The trouble begins with Paul Eugene Lyons, (and also a series of similar defendants, but it sounds more dramatic this way). Lyons was in his home when several police officers arrived at the door and attempted to execute a search warrant. Lyons testified that he didn’t hear them identify themselves as police and thought that his home was being invaded, so he fired through the door at the people battering it down. One officer was struck and killed, and Lyons was charged with his murder. He tried to claim self-defense at trial, but the trial court refused to instruct the jury on self defense. He was convicted and appealed. When the case reached the NC Supreme Court, they were bound by a standard of review that was very forgiving to Mr. Lyons. Defendants are entitled to jury instructions on legal defenses if any reasonable jury could side with them, even if all seven justices on the court think that said defendant is full of it.

So rather than send the case back down for a new trial, they found that he couldn’t possibly have fired his gun in self defense. Because Lyons fired through a closed door, he couldn’t see his target, meaning he couldn’t be shooting with specific intent to kill one of the intruders. And because he hadn’t formed a specific intent to kill one of them, the court reasoned that he could not have determined that it was reasonably necessary to shoot to kill, because he didn’t, in fact, shoot to kill. Thus no element #4 of self defense, no jury instructions, and no successful appeal for Mr. Lyons. NC courts went on to apply this reasoning to all sorts of homicide cases: defendants who meant to fire warning shots but accidentally hit someone weren’t entitled to self defense instructions, nor were defendants who claimed they fired their guns accidentally.

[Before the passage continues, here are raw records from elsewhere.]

-- ==== Sys2Proof/Safety.lean ====
section
/-! DEFINITION. The terms that the claims use: when a word runs, what it delivers, the invariants of a safe run, and the manual's tables of
results written out a second time, each beside the rule it follows. -/

namespace Sys2Proof.Machine

/-! ## When a word runs -/

/-- Word `i` runs in gang `g`: its turn in the bundle being issued has come, `m` is what the MOD word before it says (04_encoding R86), `act` are
its active lanes (00_scope R9) and there is one, and no check of R88 stops it: its bundle has passed them, or the word alone does. -/
def Runs (s : State) (g : Gang) (i : Instr) (m : ModFields) (act : LaneMask) : Prop :=
  curGang s = some g ∧ m = s.cur.mod.getD plainMod ∧ act = activeOf g s.cur.lanes (some i) s.cur.mod ∧ act ≠ 0 ∧
    (s.cur.checked = true ∨ fullChk s g i = .ok)

/-- Register `d` of every active lane gets `f`'s value `lat` ticks on, and the flags of all those results are set then (02_execution R41,
03_numbers R49). Nothing else of the state changes before. -/
def delivered (s : State) (g : Gang) (lat d : Nat) (act : LaneMask) (f : Nat → Res) : State :=
  pushPend s g lat ((lanesOf act).map (fun l => .write (.v l d) (BitVec.ofNat 32 (f l).bits)) ++
    flagAct (((lanesOf act).map (fun l => (f l).flags)).foldl (· ||| ·) 0))

/-- A result without flags. -/
def quiet (w : Word) : Res := { bits := w.toNat, flags := 0 }

/-- What a lane word delivers: its latency, its destination, its result in each lane. -/
structure LaneRule where
  lat : Nat
  d   : Nat
  val : State → Gang → ModFields → Nat → Res

/-- The integer that an operand of an integer word stands for: |A| before -A (03_numbers R54). -/
def intModded (abs neg : Bool) (x : Word) : Int := (if neg then -1 else 1) * (if abs then |x.toInt| else x.toInt)

/-! ## Results of integer words (07_isa_lane R128) -/

/-- An integer word whose exact result is finished as s32: `y` of operands a, b and of d. -/
def intFin (lat : Nat) (d : BitVec 6) (a b : Src) (y : Int → Int → Int → Int) : LaneRule :=
  { lat := lat, d := d.toNat, val := fun s g m l => finishInt 32 true (finOf g m)
      (y (intModded m.absa m.nega (opA s g .int a l)) (intModded m.absb m.negb (opB s g m .int b l)) (rdV s g l d.toNat).toInt) }

/-- An integer word that writes its pattern directly. -/
def intRaw (lat : Nat) (d : BitVec 6) (a b : Src) (y : Word → Word → Word → Word) : LaneRule :=
  { lat := lat, d := d.toNat, val := fun s g m l => quiet (y (opA s g .int a l) (opB s g m .int b l) (rdV s g l d.toNat)) }

/-- Bit `i` of BFE: bit `pos + i` of a where `i < len` and that bit exists. -/
def bfeBit (a b : Word) (i : Nat) : Bool := decide (i < min (b.toNat / 256 % 64) 32) && a.getLsbD (b.toNat % 32 + i)

/-- Bit `i` of BFI: bit `i - pos` of a inside the field, d's own bit outside it. -/
def bfiBit (a b d : Word) (i : Nat) : Bool :=
  if b.toNat % 32 ≤ i ∧ i < b.toNat % 32 + min (b.toNat / 256 % 64) 32 then a.getLsbD (i - b.toNat % 32) else d.getLsbD i

/-- The table of R128. -/
def integerRule : Instr → Option LaneRule
  | .iadd d a b => some (intFin 4 d a b (fun x y _ => x + y))
  | .isub d a b => some (intFin 4 d a b (fun x y _ => x - y))
  | .imul d a b => some (intFin 6 d a b (fun x y _ => x * y))
  | .imad d a b => some (intFin 6 d a b (fun x y z => x * y + z))
  | .imulhs d a b => some (intRaw 6 d a b (fun x y _ => ((x.signExtend 64 * y.signExtend 64) >>> 32).setWidth 32))
  | .imulhn d a b => some (intRaw 6 d a b (fun x y _ => ((x.setWidth 64 * y.setWidth 64) >>> 32).setWidth 32))
  | .imins d a b => some (intRaw 4 d a b (fun x y _ => if x.sle y then x else y))
  | .iminn d a b => some (intRaw 4 d a b (fun x y _ => if x.ule y then x else y))
  | .imaxs d a b => some (intRaw 4 d a b (fun x y _ => if x.sle y then y else x))
  | .imaxn d a b => some (intRaw 4 d a b (fun x y _ => if x.ule y then y else x))
  | .and d a b => some (intRaw 4 d a b (fun x y _ => x &&& y))
  | .or d a b => some (intRaw 4 d a b (fun x y _ => x ||| y))
  | .xor d a b => some (intRaw 4 d a b (fun x y _ => x ^^^ y))
  | .andn d a b => some (intRaw 4 d a b (fun x y _ => x &&& ~~~y))
  | .shl d a b => some (intRaw 4 d a b (fun x y _ => BitVec.ofNat 32 (x.toNat * 2 ^ (y.toNat % 256))))
  | .shr d a b => some (intRaw 4 d a b (fun x y _ => BitVec.ofNat 32 (x.toNat / 2 ^ (y.toNat % 256))))
  | .sar d a b => some (intRaw 4 d a b (fun x y _ => BitVec.ofInt 32 (x.toInt / 2 ^ (y.toNat % 256))))
  | .rot d a b => some (intRaw 4 d a b (fun x y _ => x.rotateLeft (y.toNat % 32)))
  | .bfe d a b => some (intRaw 4 d a b (fun x y _ => bfeWord x y))
  | .bfi d a b => some (intRaw 4 d a b (fun x y z => bfiWord x y z))
  | _ => none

This puts North Carolina in the awkward place of having a law of self defense that actively punishes people for attempting to defend themselves without killing their antagonists. Defendants that shoot to kill get self defense instructions, those that attempt to fire warning shots, shoot wildly towards their attackers, or merely brandish a weapon do not. While someone worried about the public policy implications of this law might not want to punish people for resorting to deadly force too quickly, it is nonsensical to penalize defendants for trying too hard to reach a bloodless outcome.

Hopefully this will get corrected soon. Another defendant, Omar Cook, was convicted for firing a gun through a closed door at police executing a search warrant in 2014. Unlike Lyons, his bullet didn’t hit anyone, so he was only convicted of assault on a law enforcement officer. His case is currently awaiting a decision by the state Court of Appeals. Should he lose, as seems likely, there will be a chance for the State Supreme Court to hear the case and clean up its mess.

Don Zeko

Don Zeko is the paper-thin pseudonym of a new-ish lawyer living in North Carolina and doing battle with the current legal job market. Professional interests include criminal law, trial advocacy, and evidence, while unprofessional interests include overthinking pop culture, eagerly awaiting new fantasy novels, holding strong opinions about board games, and trying to convince the two sides of the barbeque wars to bury the hatchet. When I'm not blogging here or doing real work, I watch Ally McBeal with my friend Katie so that you don't have to. I also tweet very occasionally at @Don_Zeko

5 Comments

  1. This kind of convoluted logic to reach a desired outcome is why, when you take a firearms self defense class, they tell you to be sure you are in danger, be sure of your target (never shoot through a closed door), and shoot center of mass.

  2. Indeed.

    Frankly, there is no not shot to kill. If you fire a weapon, you’re not trying to would, but to kill. Like I told my ex wife, 5 in the chest, reload, 2 in the head.

    IIRC, back in the day, say the 50s, you could legally kill a cop in your house if he had no warrant. Sadly, things have changed. I’m not sorry, but if someone bangs down your door at 3 am, the assumption is NOT that it’s cops, but crooks, lethal force is justified.

  3. I thought that shooting through a closed door at someone was almost always a losing argument when it comes to use of deadly force in self defense.

  4. It’s an argument for the jury. Having read the record in more detail than I go into here, I don’t believe Lyons was being remotely honest in his testimony, but Cook might have been. The other issue is that this rule has been applied in a bunch of other circumstances, including where defendants were facing the victim and at least claimed they were trying to fire a warning shot.